В комнате стало тихо. Бабушка задёрнула шторы, и её взгляд упал на подоконник.

– Поппи! – резким тоном сказала она. – Поппи, ты протёрла подоконник?

Она провела пальцем по нему и оконной раме, будто надеялась найти пыль.

– Это Далия, – села Поппи. – Пока ты была в больнице, её переклинило, и она везде прибрала.

Бабушка торопливо вышла из комнаты, бормоча что-то себе под нос.

Через пару минут она вернулась с вытянутым перед собой пальцем и метнулась к подоконнику.

– Я видела, как он обустраивался в прачечной.

Поппи смотрела, как бабушка прижала палец к подоконнику, и с него спустился большой, почти прозрачный паук.

– Пряди на здоровье, маленький друг, – прошептала бабушка, и паук, будто подхваченный её дыханием, убежал в ближайший угол и принялся плести себе логово.

– Когда твоя мама была маленькой, – начала рассказывать бабушка, – она была очень доброй, совсем как ты. Когда мальчики в школе ради смеха отрывали у мух крылышки, она приходила домой в слезах! И если кого-то обижали, задирали или игнорировали, они становились друзьями Джози. У неё было особое чутье находить в людях то, чего больше никто не видел. Вы в этом с ней похожи.

Поппи знала, что она имеет в виду Эразмуса.

Бабушка кривовато улыбнулась. По её морщинистым щекам скатились две крупные слезы.

– Она никогда не позволяла мне протирать подоконники. Никогда. Это была единственная вещь, от которой она не отступала, хоть тресни. И я никогда не настаивала. Пока я жива, паукам будет всегда позволено обживать углы этих окон.

Она будто говорила о ком-то другом, не о маме, которую знала Поппи. Не в том смысле, что мама не была доброй. Она работала волонтером в приютах для бездомных.

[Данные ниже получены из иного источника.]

/-! Page PORT: the register table of R80 of spec/03_camera_links.md; unit n. -/

def PORT.LINK_CFG.EN (n : Nat) : Fld := fld (0x20040 + 0x1000 * n) 0 1 .rw 0
def PORT.LINK_CFG.VER_MAX (n : Nat) : Fld := fld (0x20040 + 0x1000 * n) 2 2 .rw 3
def PORT.LINK_CFG.RATE_MAX (n : Nat) : Fld := fld (0x20040 + 0x1000 * n) 4 3 .rw 3
def PORT.LINK_CFG.LANE_MAX (n : Nat) : Fld := fld (0x20040 + 0x1000 * n) 8 2 .rw 2
def PORT.LINK_CFG.HOMING (n : Nat) : Fld := fld (0x20040 + 0x1000 * n) 12 2 .rw 0
def PORT.LINK_CFG.RETRAIN (n : Nat) : Fld := fld (0x20040 + 0x1000 * n) 16 1 .w1s 0
def PORT.LINK_STAT.STATE (n : Nat) : Fld := fld (0x20044 + 0x1000 * n) 0 3 .ro 0
def PORT.LINK_STAT.VER (n : Nat) : Fld := fld (0x20044 + 0x1000 * n) 4 2 .ro 0
def PORT.LINK_STAT.RATE (n : Nat) : Fld := fld (0x20044 + 0x1000 * n) 6 3 .ro 0
def PORT.LINK_STAT.LANES (n : Nat) : Fld := fld (0x20044 + 0x1000 * n) 9 2 .ro 0
def PORT.LINK_STAT.PRIMARY (n : Nat) : Fld := fld (0x20044 + 0x1000 * n) 11 1 .ro 0
def PORT.LINK_STAT.FAIL_CAUSE (n : Nat) : Fld := fld (0x20044 + 0x1000 * n) 12 2 .ro 0
def PORT.LINK_STAT.ATTEMPTS (n : Nat) : Fld := fld (0x20044 + 0x1000 * n) 16 16 .ro 0
def PORT.STREAM_CFG.IMG_VC (n : Nat) : Fld := fld (0x20048 + 0x1000 * n) 0 4 .rws 0
def PORT.STREAM_CFG.DT_EXP (n : Nat) : Fld := fld (0x20048 + 0x1000 * n) 4 6 .rws 44
def PORT.STREAM_CFG.SIDE_VC_EN (n : Nat) : Fld := fld (0x20048 + 0x1000 * n) 16 16 .rws 0
def PORT.LINE_LEN.LEN (n : Nat) : Fld := fldC (0x2004c + 0x1000 * n) 0 16 .rws 4096 16 32768
def PORT.LINE_TIMEOUT.TIME (n : Nat) : Fld := fld (0x20050 + 0x1000 * n) 0 20 .rw 1000
def PORT.SET_LEAD.LEAD (n : Nat) : Fld := fld (0x20054 + 0x1000 * n) 0 8 .rws 2
def PORT.CAM_CAP0.MAX_VER (n : Nat) : Fld := fld (0x20060 + 0x1000 * n) 0 2 .ro 0
def PORT.CAM_CAP0.RATE_MASK (n : Nat) : Fld := fld (0x20060 + 0x1000 * n) 4 4 .ro 0
def PORT.CAM_CAP0.LANE_MASK (n : Nat) : Fld := fld (0x20060 + 0x1000 * n) 8 3 .ro 0
def PORT.CAM_CAP0.FLAGS (n : Nat) : Fld := fld (0x20060 + 0x1000 * n) 11 3 .ro 0
def PORT.CAM_CAP0.MAX_LINE (n : Nat) : Fld := fld (0x20060 + 0x1000 * n) 16 16 .ro 0
def PORT.CAM_CAP1.SET_DELAY (n : Nat) : Fld := fld (0x20064 + 0x1000 * n) 0 16 .ro 0
def PORT.CAM_CAP1.TRIG_LAT (n : Nat) : Fld := fld (0x20064 + 0x1000 * n) 16 16 .ro 0
def PORT.CAM_ID.ID (n : Nat) (k : Nat) : Fld := fld (0x20068 + 0x1000 * n + 4 * k) 0 32 .ro 0
def PORT.CR_ADDR.ADDR (n : Nat) : Fld := fld (0x20080 + 0x1000 * n) 0 16 .rw 0
def PORT.CR_DATA.DATA (n : Nat) : Fld := fld (0x20084 + 0x1000 * n) 0 32 .rw 0
def PORT.CR_CTL.GO (n : Nat) : Fld := fld (0x20088 + 0x1000 * n) 0 1 .w1s 0
def PORT.CR_CTL.WRITE (n : Nat) : Fld := fld (0x20088 + 0x1000 * n) 1 1 .rw 0
def PORT.CR_STAT.BUSY (n : Nat) : Fld := fld (0x2008c + 0x1000 * n) 0 1 .ro 0
def PORT.CR_STAT.DONE (n : Nat) : Fld := fld (0x2008c + 0x1000 * n) 1 1 .w1c 0
def PORT.CR_STAT.NAK (n : Nat) : Fld := fld (0x2008c + 0x1000 * n) 2 1 .w1c 0
def PORT.CR_STAT.TIMEOUT (n : Nat) : Fld := fld (0x2008c + 0x1000 * n) 3 1 .w1c 0
def PORT.CR_STAT.NAK_CAUSE (n : Nat) : Fld := fld (0x2008c + 0x1000 * n) 8 8 .ro 0
def PORT.CREDIT_CFG.INTERVAL (n : Nat) : Fld := fldC (0x20090 + 0x1000 * n) 0 8 .rw 64 8 255
def PORT.CREDIT_G.G (n : Nat) : Fld := fld (0x20094 + 0x1000 * n) 0 32 .ro 0
def PORT.CREDIT_R.R (n : Nat) : Fld := fld (0x20098 + 0x1000 * n) 0 32 .ro 0
def PORT.BUF_USED.B (n : Nat) : Fld := fld (0x2009c + 0x1000 * n) 0 17 .ro 0
def PORT.LINES_OK.CNT (n : Nat) : Fld := fld (0x200a0 + 0x1000 * n) 0 32 .ro 0
def PORT.LINES_FLAGGED.CNT (n : Nat) : Fld := fld (0x200a4 + 0x1000 * n) 0 32 .ro 0
def PORT.MISSING_CNT.CNT (n : Nat) : Fld := fld (0x200a8 + 0x1000 * n) 0 32 .ro 0
def PORT.HDR_CORR_CNT.CNT (n : Nat) : Fld := fld (0x200ac + 0x1000 * n) 0 32 .ro 0
def PORT.HDR_ERR_CNT.CNT (n : Nat) : Fld := fld (0x200b0 + 0x1000 * n) 0 32 .ro 0
def PORT.CRC_ERR_CNT.CNT (n : Nat) : Fld := fld (0x200b4 + 0x1000 * n) 0 32 .ro 0
def PORT.FORMAT_CNT.CNT (n : Nat) : Fld := fld (0x200b8 + 0x1000 * n) 0 32 .ro 0
def PORT.DT_ERR_CNT.CNT (n : Nat) : Fld := fld (0x200bc + 0x1000 * n) 0 32 .ro 0
def PORT.CREDIT_VIOL_CNT.CNT (n : Nat) : Fld := fld (0x200c0 + 0x1000 * n) 0 32 .ro 0
def PORT.RESYNC_CNT.CNT (n : Nat) : Fld := fld (0x200c4 + 0x1000 * n) 0 32 .ro 0
def PORT.LINK_DOWN_CNT.CNT (n : Nat) : Fld := fld (0x200c8 + 0x1000 * n) 0 32 .ro 0
def PORT.TRIG_LATE_CNT.CNT (n : Nat) : Fld := fld (0x200cc + 0x1000 * n) 0 32 .ro 0
def PORT.SNOOP_DROP_CNT.CNT (n : Nat) : Fld := fld (0x200d0 + 0x1000 * n) 0 32 .ro 0
def PORT.MSG_ERR_CNT.CNT (n : Nat) : Fld := fld (0x200d4 + 0x1000 * n) 0 32 .ro 0
def PORT.SET_FAIL_CNT.CNT (n : Nat) : Fld := fld (0x200d8 + 0x1000 * n) 0 32 .ro 0
def PORT.fields1 (n : Nat) : List Fld := [
  PORT.LINK_CFG.EN n, PORT.LINK_CFG.VER_MAX n, PORT.LINK_CFG.RATE_MAX n, PORT.LINK_CFG.LANE_MAX n,
  PORT.LINK_CFG.HOMING n, PORT.LINK_CFG.RETRAIN n, PORT.LINK_STAT.STATE n, PORT.LINK_STAT.VER n,
  PORT.LINK_STAT.RATE n, PORT.LINK_STAT.LANES n, PORT.LINK_STAT.PRIMARY n, PORT.LINK_STAT.FAIL_CAUSE n,
  PORT.LINK_STAT.ATTEMPTS n, PORT.STREAM_CFG.IMG_VC n, PORT.STREAM_CFG.DT_EXP n, PORT.STREAM_CFG.SIDE_VC_EN n,
  PORT.LINE_LEN.LEN n, PORT.LINE_TIMEOUT.TIME n, PORT.SET_LEAD.LEAD n, PORT.CAM_CAP0.MAX_VER n,
  PORT.CAM_CAP0.RATE_MASK n, PORT.CAM_CAP0.LANE_MASK n, PORT.CAM_CAP0.FLAGS n, PORT.CAM_CAP0.MAX_LINE n,
  PORT.CAM_CAP1.SET_DELAY n, PORT.CAM_CAP1.TRIG_LAT n, PORT.CR_ADDR.ADDR n, PORT.CR_DATA.DATA n,
  PORT.CR_CTL.GO n, PORT.CR_CTL.WRITE n, PORT.CR_STAT.BUSY n, PORT.CR_STAT.DONE n,
  PORT.CR_STAT.NAK n, PORT.CR_STAT.TIMEOUT n, PORT.CR_STAT.NAK_CAUSE n, PORT.CREDIT_CFG.INTERVAL n,
  PORT.CREDIT_G.G n, PORT.CREDIT_R.R n, PORT.BUF_USED.B n, PORT.LINES_OK.CNT n,
  PORT.LINES_FLAGGED.CNT n, PORT.MISSING_CNT.CNT n, PORT.HDR_CORR_CNT.CNT n, PORT.HDR_ERR_CNT.CNT n,
  PORT.CRC_ERR_CNT.CNT n, PORT.FORMAT_CNT.CNT n, PORT.DT_ERR_CNT.CNT n, PORT.CREDIT_VIOL_CNT.CNT n,
  PORT.RESYNC_CNT.CNT n, PORT.LINK_DOWN_CNT.CNT n, PORT.TRIG_LATE_CNT.CNT n, PORT.SNOOP_DROP_CNT.CNT n,
  PORT.MSG_ERR_CNT.CNT n, PORT.SET_FAIL_CNT.CNT n]
def PORT.fields2 (n : Nat) (k : Nat) : List Fld := [
  PORT.CAM_ID.ID n k]
/-- The fields of page PORT n that its own table gives. -/
def PORT.fields (n : Nat) : List Fld := (PORT.fields1 n)
  ++ ((List.range 4).flatMap fun k => PORT.fields2 n k)

def PORT.irq.LINK_UP : Nat := 0
def PORT.irq.LINK_DOWN : Nat := 1
def PORT.irq.LINE_FLAGGED : Nat := 2
def PORT.irq.CR_DONE : Nat := 3
def PORT.irq.SET_FAIL : Nat := 4
def PORT.irq.CREDIT_VIOL : Nat := 5
def PORT.irq.RESYNC : Nat := 6
def PORT.irq.FAILED : Nat := 7

/-! Page LANE: the register table of R81 of spec/03_camera_links.md; unit n. -/

def LANE.RX_EQ.ADAPT (n : Nat) (j : Nat) : Fld := fld (0x30040 + 0x1000 * n + 0x20 * j) 0 1 .rw 1
def LANE.RX_EQ.CTLE (n : Nat) (j : Nat) : Fld := fld (0x30040 + 0x1000 * n + 0x20 * j) 8 4 .rw 8
def LANE.TX_EQ.PRE (n : Nat) (j : Nat) : Fld := fld (0x30044 + 0x1000 * n + 0x20 * j) 0 4 .rw 0
def LANE.TX_EQ.POST (n : Nat) (j : Nat) : Fld := fld (0x30044 + 0x1000 * n + 0x20 * j) 8 5 .rw 4
def LANE.TX_EQ.SWING (n : Nat) (j : Nat) : Fld := fld (0x30044 + 0x1000 * n + 0x20 * j) 16 4 .rw 10
def LANE.TX_EQ.ADAPT (n : Nat) (j : Nat) : Fld := fld (0x30044 + 0x1000 * n + 0x20 * j) 31 1 .rw 1
def LANE.STAT.LOS (n : Nat) (j : Nat) : Fld := fld (0x30048 + 0x1000 * n + 0x20 * j) 0 1 .ro 1
def LANE.STAT.CDR_LOCK (n : Nat) (j : Nat) : Fld := fld (0x30048 + 0x1000 * n + 0x20 * j) 1 1 .ro 0
def LANE.STAT.BLOCK_LOCK (n : Nat) (j : Nat) : Fld := fld (0x30048 + 0x1000 * n + 0x20 * j) 2 1 .ro 0
def LANE.STAT.ALIGNED (n : Nat) (j : Nat) : Fld := fld (0x30048 + 0x1000 * n + 0x20 * j) 3 1 .ro 0
def LANE.STAT.EYE_LOW (n : Nat) (j : Nat) : Fld := fld (0x30048 + 0x1000 * n + 0x20 * j) 4 1 .ro 0
def LANE.STAT.SKEW (n : Nat) (j : Nat) : Fld := fld (0x30048 + 0x1000 * n + 0x20 * j) 8 6 .ro 0
def LANE.EYE.H (n : Nat) (j : Nat) : Fld := fld (0x3004c + 0x1000 * n + 0x20 * j) 0 8 .ro 0
def LANE.EYE.V (n : Nat) (j : Nat) : Fld := fld (0x3004c + 0x1000 * n + 0x20 * j) 8 12 .ro 0
def LANE.EYE.VALID (n : Nat) (j : Nat) : Fld := fld (0x3004c + 0x1000 * n + 0x20 * j) 31 1 .ro 0
def LANE.EYE_MIN.H_MIN (n : Nat) (j : Nat) : Fld := fld (0x30050 + 0x1000 * n + 0x20 * j) 0 8 .rw 16
def LANE.EYE_MIN.V_MIN (n : Nat) (j : Nat) : Fld := fld (0x30050 + 0x1000 * n + 0x20 * j) 8 12 .rw 40
def LANE.BLK_ERR_CNT.CNT (n : Nat) (j : Nat) : Fld := fld (0x30054 + 0x1000 * n + 0x20 * j) 0 32 .ro 0
def LANE.LOS_CNT.CNT (n : Nat) (j : Nat) : Fld := fld (0x30058 + 0x1000 * n + 0x20 * j) 0 32 .ro 0
def LANE.EYE_PERIOD.PERIOD (n : Nat) : Fld := fldC (0x300c0 + 0x1000 * n) 0 16 .rw 1000 10 60000
def LANE.fields1 (n : Nat) (j : Nat) : List Fld := [
  LANE.RX_EQ.ADAPT n j, LANE.RX_EQ.CTLE n j, LANE.TX_EQ.PRE n j, LANE.TX_EQ.POST n j,
  LANE.TX_EQ.SWING n j, LANE.TX_EQ.ADAPT n j, LANE.STAT.LOS n j, LANE.STAT.CDR_LOCK n j,
  LANE.STAT.BLOCK_LOCK n j, LANE.STAT.ALIGNED n j, LANE.STAT.EYE_LOW n j, LANE.STAT.SKEW n j,
  LANE.EYE.H n j, LANE.EYE.V n j, LANE.EYE.VALID n j, LANE.EYE_MIN.H_MIN n j,
  LANE.EYE_MIN.V_MIN n j, LANE.BLK_ERR_CNT.CNT n j, LANE.LOS_CNT.CNT n j]
def LANE.fields2 (n : Nat) : List Fld := [
  LANE.EYE_PERIOD.PERIOD n]
/-- The fields of page LANE n that its own table gives. -/
def LANE.fields (n : Nat) : List Fld := ((List.range 4).flatMap fun j => LANE.fields1 n j)
  ++ (LANE.fields2 n)
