/-- What the module waits for before it goes down: nothing; for the gate, REFUSE or 1 ms (R400, R422); for its Wind-up to
close, and then its rails go (cause for RST.CAUSE); for the stores of SYS to close (R424). -/
inductive GoingDown
  | no
  | yielding (info : Option StartInfo)
  | windup (cause : Nat)
  | sysStores (first : Bool) (info : StartInfo)
  deriving DecidableEq, Repr

/-- A module in a cage (R447): its alarm flags at the last poll, and whether its power class keeps it in low-power mode. -/
structure Cage where
  cage : Fin 21
  alarms : Nat
  lowPower : Bool
  deriving DecidableEq, Repr

/-- Power: `down` is the cause for RST.CAUSE while the rails are off or reset is held, `held` a reset held by REFCLK; `started`
that the start has reached the status service; `booting` that HBM training and the start load are still to come; `lossAt` and `tolAt` the mains-loss event and the return into tolerance;
`restarts` the supervisor's restarts by its own clock in s; `seconds` the seconds of this power-on hour; `wake` a low-power
state being entered or left; `tripped` the head supplies that tripped; `vgb` the guardband planned; `cages` those with a module. -/
structure Power where
  down : Option Nat
  held : Bool
  started : Bool
  booting : Bool
  going : GoingDown
  lossAt : Option Nat
  tolAt : Option Nat
  restarts : List Nat
  seconds : Nat
  tripped : List Nat
  cages : List Cage
  deriving DecidableEq, Repr

def Power.reset : Power := ⟨none, false, false, false, .no, none, none, [], 0, [], []⟩

/-- A profile load that runs (R371): profile, the next reference, whether it is the start load, whether a NUC bank's check is
awaited, the banks filled (kind, unit, bank); and the table-flash operation that runs (1 PROG, 2 ERASE, 3 READ; 0 none) with the
data-space address, flash offset and length it was given. -/
structure Prof where
  k : Nat
  next : Nat
  start : Bool
  verifying : Bool
  filled : List (Nat × Nat × Nat)
  flash : Nat
  flSrc : Nat
  flDst : Nat
  flLen : Nat
  deriving DecidableEq, Repr

def Prof.reset : Prof := ⟨0, 0, false, false, [], 0, 0, 0, 0⟩



/-! ## Twins and the ring (spec/15_twin_and_ring.md) -/

/-- The pair: whether TAKE_IN was asserted when TAKE_OUT rose, the instants at which the two rose, an image requested and not yet
applied, whether one has been applied since SYNCING was entered, an image owed at the end of the line in progress, the stored run
lists, the digests received and not yet compared, the reservations of LAUNCH, the mirror of the active's counters, and what HEART
told: HBM_READY and the throttle step. -/
structure TwinSt where
  first : Bool
  outAt : Nat
  inAt : Nat
  wanted : Bool
  applied : Bool
  owed : Bool
  store : List SegLine
  digests : List (Nat × List Nat)
  launches : List (Nat × Nat)
  mirror : RegFile
  hbm : Bool
  step : Nat
  deriving DecidableEq, Repr

def TwinSt.reset : TwinSt := ⟨false, 0, 0, false, false, false, [], [], [], [], false, 0⟩

/-- A module of the ring as TOPO showed it: hops on each side over which it is heard. -/
structure RingMod where
  pos : Nat
  slot : Nat
  side : Nat
  state : Nat
  inHops : Option Nat
  outHops : Option Nat
  deriving DecidableEq, Repr

/-- String: the modules heard, whether the own TOPO came round, the last MSEQ delivered per SRC, the last PAIR_HB, the messages
that wait for a hop (true: towards higher positions), and the geometry the lower neighbour sent. -/
structure RingSt where
  mods : List RingMod
  closed : Bool
  seen : List (Nat × Nat)
  pairHb : Option Nat
  wait : List StrMsg
  geom : Option GeomMsg
  deriving DecidableEq, Repr

def RingSt.reset : RingSt := ⟨[], false, [], none, [], none⟩


/-! ## The management serial port (spec/14_management_spi.md) -/

/-- The frame in progress: whether it is ignored (mode), its command, its whole slots, whether the command passed its checks, the
last word sent, the data words read and ready (index, value) and whether UNDERRUN was set when it began. -/
structure SpiFrame where
  ignored : Bool
  cmd : Nat
  ok : Bool
  slots : Nat
  last : Nat
  words : List (Nat × Nat)
  under : Bool
  deriving DecidableEq, Repr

Но мама никогда бы не оставила подоконник зарастать паутиной. Подоконники в их доме были всегда натерты до зеркального блеска.

Бабушка достала из рукава платочек и шумно высморкалась.

– Достаточно, – сказала она Поппи. – Я принесу тебе горячего какао, а затем – отбой.



Допив какао, Поппи легла и натянула одеяло до самого носа. Сердце легонько затрепетало, будто вздыхая, и затем притихло, заснув. Но Поппи не оставляли мысли о папе, спящем каждую ночь с включённым ночником.

Хорошо, что бабушка больше ничего не сказала, иначе сердце Поппи могло и не выдержать. Но по правде говоря, мистер Слаб, серьёзный и бережливый мужчина, который сам себе делал стрижку, заправлял рубашку в штаны и надевал сандалии на носки, каждую ночь засыпал в обнимку с любимым платьем жены. Тем самым зелёным платьем, что её мать сшила для дочери из лучшего хеллиганского шёлка.

ТринадцатьДоказательство

Проведя все выходные в библиотеке, уткнувшись носом в книги, в понедельник утром Поппи сложила в рюкзак всё, что могло хотя бы отдалённо оказаться полезным в предстоящем задании. Она обещала на большой перемене помочь Эразмусу восстановить утраченные записи. По всей видимости, ему было известно некое место, где их никто бы не побеспокоил.

Она составила список содержимого рюкзака:

3 карандаша

1 записная книжка

3 коробочки скрепок

1 карта Пены (из информационного центра для туристов)

1 карта Англии (из интернета)

1 коробочка канцелярских кнопок (латунных)

1 моток красной пряжи (из бабушкиных запасов)

2 шоколадных батончика с арахисовым маслом

2 яблока

1 упаковка «клубничных колёс»

Шёлковая книжка

Портновские мелки

Поппи доставала из холодильника обед, когда папа вышел из своей комнаты. Его волосы были встрёпанными, а глаза красными, будто он не спал всю ночь. Он выглядел так с той самой вспышки гнева Поппи на кухне.

– Я её подвезу, – сказал папа бабушке, заправляя рубашку в штаны и надевая ремень. Не глядя на Поппи, он снял с крючка у входной двери ключи и ушёл ждать её в своём автомобиле неприглядного цвета.



Поездка до школы прошла в тишине. Ни разговоров. Ни мычания в такт играющим по радио песням.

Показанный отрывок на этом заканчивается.